**EXERCISE PROMPT**
Copy word for word the lines from the start of the records through the line that contains "theorem busRead_busStore_h4 (s", both included.

Excerpts from a dataset:
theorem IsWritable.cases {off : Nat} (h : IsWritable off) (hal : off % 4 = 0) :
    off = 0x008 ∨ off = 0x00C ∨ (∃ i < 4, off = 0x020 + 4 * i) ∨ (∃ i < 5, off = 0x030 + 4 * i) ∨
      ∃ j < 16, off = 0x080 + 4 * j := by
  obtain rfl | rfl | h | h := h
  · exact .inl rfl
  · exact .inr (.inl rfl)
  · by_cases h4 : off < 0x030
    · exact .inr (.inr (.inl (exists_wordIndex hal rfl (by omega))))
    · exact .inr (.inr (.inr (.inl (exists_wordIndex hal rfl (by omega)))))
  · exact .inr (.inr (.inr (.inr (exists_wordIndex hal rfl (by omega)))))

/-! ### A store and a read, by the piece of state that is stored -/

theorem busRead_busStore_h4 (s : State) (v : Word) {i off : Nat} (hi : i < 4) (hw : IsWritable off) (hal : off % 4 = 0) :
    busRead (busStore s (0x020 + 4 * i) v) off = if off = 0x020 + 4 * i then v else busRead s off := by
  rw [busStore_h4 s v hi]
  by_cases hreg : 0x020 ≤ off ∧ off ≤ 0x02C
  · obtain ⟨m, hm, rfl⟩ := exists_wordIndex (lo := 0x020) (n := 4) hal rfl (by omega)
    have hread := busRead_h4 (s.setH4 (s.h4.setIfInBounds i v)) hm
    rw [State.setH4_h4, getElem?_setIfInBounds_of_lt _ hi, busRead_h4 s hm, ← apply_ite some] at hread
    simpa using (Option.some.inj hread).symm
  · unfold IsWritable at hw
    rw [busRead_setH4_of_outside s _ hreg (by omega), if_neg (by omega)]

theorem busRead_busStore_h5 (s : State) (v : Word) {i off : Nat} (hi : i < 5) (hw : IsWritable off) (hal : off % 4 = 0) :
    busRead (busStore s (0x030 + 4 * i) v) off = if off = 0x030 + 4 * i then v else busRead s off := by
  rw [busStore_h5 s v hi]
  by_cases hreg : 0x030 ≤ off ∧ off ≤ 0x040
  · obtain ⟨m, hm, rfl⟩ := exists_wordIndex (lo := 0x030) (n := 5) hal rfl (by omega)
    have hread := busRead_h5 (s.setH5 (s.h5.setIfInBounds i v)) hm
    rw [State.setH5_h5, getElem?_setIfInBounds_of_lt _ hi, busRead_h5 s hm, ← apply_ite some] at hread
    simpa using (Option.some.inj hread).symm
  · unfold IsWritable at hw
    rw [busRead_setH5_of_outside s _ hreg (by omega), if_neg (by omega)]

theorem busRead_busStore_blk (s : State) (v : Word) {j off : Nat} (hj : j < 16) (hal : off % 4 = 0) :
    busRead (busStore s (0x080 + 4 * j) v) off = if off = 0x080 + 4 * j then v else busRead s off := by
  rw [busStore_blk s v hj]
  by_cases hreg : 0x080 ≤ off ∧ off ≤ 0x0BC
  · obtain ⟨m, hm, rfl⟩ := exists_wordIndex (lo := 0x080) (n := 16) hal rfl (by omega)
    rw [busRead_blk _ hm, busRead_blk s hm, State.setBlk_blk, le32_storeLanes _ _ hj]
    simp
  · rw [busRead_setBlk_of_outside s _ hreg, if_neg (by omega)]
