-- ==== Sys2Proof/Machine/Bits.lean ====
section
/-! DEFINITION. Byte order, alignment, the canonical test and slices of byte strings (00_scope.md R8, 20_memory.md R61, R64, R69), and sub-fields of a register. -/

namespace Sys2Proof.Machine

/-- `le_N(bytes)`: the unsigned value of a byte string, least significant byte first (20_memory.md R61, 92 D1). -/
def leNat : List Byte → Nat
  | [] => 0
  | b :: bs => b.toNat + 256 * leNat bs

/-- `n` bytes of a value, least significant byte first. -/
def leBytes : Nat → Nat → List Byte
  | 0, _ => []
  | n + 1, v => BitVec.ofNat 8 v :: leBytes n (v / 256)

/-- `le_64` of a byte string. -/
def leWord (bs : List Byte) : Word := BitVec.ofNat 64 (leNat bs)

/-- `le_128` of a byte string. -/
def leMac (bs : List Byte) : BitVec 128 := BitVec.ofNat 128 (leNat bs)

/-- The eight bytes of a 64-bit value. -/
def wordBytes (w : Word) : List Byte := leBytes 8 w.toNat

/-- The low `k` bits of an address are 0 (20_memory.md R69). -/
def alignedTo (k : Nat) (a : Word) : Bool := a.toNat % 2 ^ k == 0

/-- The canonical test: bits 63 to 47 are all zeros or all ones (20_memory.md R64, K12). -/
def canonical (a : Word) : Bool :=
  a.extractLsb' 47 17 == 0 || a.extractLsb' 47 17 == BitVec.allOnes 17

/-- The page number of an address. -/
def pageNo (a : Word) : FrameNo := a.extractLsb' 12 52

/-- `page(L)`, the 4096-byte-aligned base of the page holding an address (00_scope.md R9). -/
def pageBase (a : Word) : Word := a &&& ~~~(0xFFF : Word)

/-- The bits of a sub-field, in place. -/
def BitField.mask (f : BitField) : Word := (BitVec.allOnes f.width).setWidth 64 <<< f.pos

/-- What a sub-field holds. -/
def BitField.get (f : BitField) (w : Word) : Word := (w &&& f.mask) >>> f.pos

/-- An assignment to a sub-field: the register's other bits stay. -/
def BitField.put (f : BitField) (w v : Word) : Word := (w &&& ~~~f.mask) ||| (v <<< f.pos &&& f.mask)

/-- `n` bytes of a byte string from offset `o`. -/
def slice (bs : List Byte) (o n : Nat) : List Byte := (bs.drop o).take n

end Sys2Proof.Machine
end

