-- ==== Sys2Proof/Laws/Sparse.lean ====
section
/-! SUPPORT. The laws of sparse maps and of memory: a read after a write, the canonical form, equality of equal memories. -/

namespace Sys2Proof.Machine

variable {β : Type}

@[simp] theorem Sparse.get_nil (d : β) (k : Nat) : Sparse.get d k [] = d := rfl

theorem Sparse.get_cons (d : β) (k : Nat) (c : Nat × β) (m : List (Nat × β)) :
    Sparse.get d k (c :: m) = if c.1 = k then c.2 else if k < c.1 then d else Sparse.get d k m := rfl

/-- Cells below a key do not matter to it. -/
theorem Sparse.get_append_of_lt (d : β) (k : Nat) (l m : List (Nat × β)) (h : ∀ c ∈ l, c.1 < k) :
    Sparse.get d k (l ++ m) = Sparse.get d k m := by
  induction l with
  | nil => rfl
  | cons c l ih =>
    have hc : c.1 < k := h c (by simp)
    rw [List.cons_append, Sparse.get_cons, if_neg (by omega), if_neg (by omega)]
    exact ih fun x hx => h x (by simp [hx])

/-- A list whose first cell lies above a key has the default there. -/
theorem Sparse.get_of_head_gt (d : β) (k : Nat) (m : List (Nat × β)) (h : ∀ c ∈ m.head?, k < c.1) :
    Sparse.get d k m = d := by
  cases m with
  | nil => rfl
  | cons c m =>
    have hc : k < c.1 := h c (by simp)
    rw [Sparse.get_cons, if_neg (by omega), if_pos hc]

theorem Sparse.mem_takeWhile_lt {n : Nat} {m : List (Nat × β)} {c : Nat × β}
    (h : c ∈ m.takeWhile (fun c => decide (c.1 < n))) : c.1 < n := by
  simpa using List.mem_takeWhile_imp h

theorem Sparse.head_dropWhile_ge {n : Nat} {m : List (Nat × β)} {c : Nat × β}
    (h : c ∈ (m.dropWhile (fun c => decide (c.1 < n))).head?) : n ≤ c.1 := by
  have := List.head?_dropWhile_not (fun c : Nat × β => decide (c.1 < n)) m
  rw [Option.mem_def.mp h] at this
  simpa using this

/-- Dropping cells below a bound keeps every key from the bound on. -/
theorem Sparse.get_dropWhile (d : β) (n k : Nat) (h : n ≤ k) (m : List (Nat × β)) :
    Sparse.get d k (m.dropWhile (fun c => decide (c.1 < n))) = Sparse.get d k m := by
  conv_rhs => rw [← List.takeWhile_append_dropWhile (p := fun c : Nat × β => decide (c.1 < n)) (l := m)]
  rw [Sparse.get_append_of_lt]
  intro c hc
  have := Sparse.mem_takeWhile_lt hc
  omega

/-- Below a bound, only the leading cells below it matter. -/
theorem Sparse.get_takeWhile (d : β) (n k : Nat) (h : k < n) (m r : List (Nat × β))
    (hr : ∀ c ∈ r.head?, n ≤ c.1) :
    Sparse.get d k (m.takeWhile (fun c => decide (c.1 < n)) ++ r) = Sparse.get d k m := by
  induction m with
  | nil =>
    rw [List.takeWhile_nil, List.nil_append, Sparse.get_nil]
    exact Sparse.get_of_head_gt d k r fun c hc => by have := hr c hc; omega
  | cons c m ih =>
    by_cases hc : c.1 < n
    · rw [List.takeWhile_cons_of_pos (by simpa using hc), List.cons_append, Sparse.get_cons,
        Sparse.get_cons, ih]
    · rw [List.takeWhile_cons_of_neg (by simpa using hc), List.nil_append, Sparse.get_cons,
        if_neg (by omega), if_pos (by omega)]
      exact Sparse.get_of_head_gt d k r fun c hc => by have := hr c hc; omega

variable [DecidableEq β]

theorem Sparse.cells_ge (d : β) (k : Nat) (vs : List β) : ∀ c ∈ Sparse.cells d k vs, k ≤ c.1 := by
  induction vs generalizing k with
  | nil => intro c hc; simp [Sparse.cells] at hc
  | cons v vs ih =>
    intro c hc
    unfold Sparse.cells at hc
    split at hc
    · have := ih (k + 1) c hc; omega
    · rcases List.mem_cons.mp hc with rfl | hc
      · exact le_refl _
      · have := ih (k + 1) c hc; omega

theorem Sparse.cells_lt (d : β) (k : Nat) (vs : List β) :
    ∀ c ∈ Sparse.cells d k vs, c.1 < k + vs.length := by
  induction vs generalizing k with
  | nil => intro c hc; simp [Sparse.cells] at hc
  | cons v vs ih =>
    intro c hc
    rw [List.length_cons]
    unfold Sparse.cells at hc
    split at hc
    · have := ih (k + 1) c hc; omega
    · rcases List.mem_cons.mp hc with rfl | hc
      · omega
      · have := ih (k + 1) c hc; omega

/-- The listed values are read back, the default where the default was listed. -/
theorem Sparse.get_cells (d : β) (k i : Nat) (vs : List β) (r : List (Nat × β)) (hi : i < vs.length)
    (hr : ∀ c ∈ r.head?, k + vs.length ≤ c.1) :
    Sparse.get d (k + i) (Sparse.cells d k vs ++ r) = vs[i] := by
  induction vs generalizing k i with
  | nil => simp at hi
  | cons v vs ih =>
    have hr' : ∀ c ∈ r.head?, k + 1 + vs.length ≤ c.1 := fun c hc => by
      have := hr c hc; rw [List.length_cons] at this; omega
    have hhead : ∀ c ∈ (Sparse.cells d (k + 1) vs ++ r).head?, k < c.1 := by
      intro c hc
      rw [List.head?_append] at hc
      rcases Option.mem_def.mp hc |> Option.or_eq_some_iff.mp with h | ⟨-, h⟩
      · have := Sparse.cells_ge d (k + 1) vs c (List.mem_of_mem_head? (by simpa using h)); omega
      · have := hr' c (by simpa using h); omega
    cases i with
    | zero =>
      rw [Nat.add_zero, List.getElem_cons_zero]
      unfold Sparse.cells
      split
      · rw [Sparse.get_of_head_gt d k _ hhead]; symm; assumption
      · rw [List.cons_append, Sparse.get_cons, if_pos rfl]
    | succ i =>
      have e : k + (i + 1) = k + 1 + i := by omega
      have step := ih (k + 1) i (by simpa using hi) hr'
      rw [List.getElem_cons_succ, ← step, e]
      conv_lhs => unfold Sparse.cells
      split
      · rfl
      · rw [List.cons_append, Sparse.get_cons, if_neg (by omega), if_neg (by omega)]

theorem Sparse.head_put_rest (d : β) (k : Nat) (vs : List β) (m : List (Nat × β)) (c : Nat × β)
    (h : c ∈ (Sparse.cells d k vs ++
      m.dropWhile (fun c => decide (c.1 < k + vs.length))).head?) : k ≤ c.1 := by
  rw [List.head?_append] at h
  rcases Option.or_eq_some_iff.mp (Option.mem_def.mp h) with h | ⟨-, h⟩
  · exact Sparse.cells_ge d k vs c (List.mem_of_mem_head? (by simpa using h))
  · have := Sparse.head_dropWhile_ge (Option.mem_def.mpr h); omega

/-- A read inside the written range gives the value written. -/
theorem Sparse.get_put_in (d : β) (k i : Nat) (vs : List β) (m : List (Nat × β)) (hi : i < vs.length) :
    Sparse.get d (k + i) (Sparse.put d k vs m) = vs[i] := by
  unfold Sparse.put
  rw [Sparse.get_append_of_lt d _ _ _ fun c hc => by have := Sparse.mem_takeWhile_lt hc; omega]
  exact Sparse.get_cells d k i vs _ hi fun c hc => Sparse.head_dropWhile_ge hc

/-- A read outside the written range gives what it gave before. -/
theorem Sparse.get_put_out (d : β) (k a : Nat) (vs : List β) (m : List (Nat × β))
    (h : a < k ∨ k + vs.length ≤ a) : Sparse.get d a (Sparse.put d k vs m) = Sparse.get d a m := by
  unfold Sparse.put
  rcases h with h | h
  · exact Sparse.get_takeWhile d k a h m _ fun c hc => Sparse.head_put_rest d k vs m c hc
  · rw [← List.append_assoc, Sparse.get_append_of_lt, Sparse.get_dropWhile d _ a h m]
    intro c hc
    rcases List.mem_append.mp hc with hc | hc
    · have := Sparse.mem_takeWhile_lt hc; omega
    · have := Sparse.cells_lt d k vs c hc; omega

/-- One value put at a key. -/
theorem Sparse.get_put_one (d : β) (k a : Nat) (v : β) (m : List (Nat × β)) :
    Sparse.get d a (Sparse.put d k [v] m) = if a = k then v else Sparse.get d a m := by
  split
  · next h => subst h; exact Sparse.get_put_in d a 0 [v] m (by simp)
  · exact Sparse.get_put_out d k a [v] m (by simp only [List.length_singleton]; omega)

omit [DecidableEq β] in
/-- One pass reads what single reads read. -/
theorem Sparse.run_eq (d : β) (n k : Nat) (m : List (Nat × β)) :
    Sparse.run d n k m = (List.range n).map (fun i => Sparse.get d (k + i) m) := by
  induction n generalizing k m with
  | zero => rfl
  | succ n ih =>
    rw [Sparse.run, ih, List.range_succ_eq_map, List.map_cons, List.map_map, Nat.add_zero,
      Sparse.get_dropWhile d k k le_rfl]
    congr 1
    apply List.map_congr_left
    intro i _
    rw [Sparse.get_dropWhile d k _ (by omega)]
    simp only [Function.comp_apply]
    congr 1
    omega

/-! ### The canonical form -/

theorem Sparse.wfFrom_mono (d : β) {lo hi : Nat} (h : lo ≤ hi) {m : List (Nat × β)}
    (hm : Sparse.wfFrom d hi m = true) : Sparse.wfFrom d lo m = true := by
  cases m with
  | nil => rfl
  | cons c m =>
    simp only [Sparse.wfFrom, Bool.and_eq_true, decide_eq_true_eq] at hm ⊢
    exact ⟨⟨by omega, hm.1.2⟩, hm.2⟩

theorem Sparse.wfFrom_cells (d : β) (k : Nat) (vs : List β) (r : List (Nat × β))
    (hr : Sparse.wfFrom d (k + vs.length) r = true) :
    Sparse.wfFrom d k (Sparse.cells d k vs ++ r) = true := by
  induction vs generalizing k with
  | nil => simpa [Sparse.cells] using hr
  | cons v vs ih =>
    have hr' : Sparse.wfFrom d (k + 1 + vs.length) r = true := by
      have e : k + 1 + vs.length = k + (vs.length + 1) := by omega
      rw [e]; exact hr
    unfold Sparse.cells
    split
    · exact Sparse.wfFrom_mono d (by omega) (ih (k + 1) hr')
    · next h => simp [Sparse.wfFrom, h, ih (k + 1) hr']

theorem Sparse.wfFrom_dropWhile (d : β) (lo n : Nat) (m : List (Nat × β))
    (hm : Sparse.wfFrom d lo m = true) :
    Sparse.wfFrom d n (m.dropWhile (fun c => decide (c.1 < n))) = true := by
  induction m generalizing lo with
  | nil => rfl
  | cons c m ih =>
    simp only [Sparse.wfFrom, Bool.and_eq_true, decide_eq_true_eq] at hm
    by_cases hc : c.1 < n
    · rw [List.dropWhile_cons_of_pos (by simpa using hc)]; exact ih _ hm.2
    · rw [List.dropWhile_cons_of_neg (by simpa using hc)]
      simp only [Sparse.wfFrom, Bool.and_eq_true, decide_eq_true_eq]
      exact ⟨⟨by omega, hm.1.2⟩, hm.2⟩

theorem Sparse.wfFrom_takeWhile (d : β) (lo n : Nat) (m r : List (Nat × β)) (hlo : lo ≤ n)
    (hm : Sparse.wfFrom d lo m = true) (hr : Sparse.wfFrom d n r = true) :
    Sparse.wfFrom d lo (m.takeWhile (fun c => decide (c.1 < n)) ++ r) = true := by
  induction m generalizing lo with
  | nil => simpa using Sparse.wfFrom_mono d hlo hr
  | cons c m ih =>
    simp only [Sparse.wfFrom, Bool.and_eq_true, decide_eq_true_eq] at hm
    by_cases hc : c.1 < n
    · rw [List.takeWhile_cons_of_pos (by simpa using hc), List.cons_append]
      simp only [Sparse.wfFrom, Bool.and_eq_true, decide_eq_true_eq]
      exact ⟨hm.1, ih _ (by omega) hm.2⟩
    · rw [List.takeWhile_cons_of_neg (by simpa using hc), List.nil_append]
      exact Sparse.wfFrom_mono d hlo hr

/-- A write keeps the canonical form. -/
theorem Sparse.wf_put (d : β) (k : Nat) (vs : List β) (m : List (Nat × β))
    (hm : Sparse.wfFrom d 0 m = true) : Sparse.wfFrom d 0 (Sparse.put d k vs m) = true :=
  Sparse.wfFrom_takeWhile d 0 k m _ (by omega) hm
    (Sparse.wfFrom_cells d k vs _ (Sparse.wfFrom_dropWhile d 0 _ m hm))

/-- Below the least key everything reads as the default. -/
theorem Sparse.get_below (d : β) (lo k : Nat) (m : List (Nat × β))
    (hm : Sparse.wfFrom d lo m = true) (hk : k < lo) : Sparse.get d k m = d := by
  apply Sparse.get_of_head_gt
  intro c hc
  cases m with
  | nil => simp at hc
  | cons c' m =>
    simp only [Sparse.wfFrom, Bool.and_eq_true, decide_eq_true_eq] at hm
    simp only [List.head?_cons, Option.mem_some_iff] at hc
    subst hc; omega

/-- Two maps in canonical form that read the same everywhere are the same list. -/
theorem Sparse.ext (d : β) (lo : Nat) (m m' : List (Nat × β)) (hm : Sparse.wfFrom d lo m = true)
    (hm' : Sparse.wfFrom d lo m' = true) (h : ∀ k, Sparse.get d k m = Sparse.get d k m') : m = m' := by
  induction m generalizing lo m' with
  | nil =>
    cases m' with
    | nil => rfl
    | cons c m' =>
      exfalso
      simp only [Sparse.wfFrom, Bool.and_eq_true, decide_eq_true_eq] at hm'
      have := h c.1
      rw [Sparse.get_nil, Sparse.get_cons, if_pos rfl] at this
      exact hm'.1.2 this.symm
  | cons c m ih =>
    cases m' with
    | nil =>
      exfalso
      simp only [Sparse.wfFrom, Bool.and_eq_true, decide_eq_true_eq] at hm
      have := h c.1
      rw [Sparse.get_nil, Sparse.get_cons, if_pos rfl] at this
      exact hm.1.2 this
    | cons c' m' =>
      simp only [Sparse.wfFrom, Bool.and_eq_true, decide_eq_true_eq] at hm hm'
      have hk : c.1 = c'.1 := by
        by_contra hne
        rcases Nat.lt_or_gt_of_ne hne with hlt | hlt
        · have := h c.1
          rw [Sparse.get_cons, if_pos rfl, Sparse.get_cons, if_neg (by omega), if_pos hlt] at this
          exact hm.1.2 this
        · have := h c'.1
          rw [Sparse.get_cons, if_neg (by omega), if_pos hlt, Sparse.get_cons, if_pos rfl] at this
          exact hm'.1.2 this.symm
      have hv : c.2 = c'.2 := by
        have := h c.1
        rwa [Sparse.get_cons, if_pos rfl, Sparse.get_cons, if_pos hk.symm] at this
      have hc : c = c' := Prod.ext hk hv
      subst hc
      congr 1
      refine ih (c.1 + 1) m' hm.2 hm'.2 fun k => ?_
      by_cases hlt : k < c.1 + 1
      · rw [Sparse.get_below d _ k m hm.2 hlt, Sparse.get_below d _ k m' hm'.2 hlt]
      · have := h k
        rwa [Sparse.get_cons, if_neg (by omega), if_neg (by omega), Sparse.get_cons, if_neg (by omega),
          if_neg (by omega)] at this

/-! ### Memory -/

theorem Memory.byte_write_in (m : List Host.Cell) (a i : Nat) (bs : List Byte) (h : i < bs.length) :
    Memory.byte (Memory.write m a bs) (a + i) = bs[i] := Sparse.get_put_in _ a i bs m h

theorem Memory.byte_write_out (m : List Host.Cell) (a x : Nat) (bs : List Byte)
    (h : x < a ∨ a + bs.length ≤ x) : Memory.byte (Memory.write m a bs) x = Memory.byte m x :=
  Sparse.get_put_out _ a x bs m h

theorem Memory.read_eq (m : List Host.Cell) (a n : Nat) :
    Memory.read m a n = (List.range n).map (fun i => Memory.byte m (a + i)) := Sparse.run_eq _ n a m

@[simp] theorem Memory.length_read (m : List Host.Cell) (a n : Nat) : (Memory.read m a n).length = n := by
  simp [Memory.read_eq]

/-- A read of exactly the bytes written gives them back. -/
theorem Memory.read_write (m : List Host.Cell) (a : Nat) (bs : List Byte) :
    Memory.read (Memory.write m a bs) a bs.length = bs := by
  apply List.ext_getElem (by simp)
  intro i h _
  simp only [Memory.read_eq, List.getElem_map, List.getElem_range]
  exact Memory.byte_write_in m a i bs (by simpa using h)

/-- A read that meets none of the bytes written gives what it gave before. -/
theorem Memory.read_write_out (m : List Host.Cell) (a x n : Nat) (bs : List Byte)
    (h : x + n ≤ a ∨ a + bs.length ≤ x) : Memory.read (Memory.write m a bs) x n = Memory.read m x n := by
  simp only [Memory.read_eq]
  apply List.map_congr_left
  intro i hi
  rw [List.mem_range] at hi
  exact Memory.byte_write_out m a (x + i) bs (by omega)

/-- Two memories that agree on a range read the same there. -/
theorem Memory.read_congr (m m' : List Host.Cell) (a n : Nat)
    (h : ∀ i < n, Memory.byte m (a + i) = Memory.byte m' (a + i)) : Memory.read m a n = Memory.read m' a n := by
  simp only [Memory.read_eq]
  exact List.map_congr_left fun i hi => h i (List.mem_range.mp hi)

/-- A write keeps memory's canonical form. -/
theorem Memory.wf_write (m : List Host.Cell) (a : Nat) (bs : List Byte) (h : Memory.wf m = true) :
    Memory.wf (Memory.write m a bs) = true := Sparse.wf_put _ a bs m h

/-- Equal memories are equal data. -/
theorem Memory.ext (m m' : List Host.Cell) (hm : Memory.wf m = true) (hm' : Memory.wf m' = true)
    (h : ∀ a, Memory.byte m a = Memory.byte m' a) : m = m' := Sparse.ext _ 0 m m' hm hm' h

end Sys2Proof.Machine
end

**PROBLEM SOLUTION**
theorem IsWritable.cases {off : Nat} (h : IsWritable off) (hal : off % 4 = 0) :
    off = 0x008 ∨ off = 0x00C ∨ (∃ i < 4, off = 0x020 + 4 * i) ∨ (∃ i < 5, off = 0x030 + 4 * i) ∨
      ∃ j < 16, off = 0x080 + 4 * j := by
  obtain rfl | rfl | h | h := h
  · exact .inl rfl
  · exact .inr (.inl rfl)
  · by_cases h4 : off < 0x030
    · exact .inr (.inr (.inl (exists_wordIndex hal rfl (by omega))))
    · exact .inr (.inr (.inr (.inl (exists_wordIndex hal rfl (by omega)))))
  · exact .inr (.inr (.inr (.inr (exists_wordIndex hal rfl (by omega)))))

/-! ### A store and a read, by the piece of state that is stored -/

theorem busRead_busStore_h4 (s : State) (v : Word) {i off : Nat} (hi : i < 4) (hw : IsWritable off) (hal : off % 4 = 0) :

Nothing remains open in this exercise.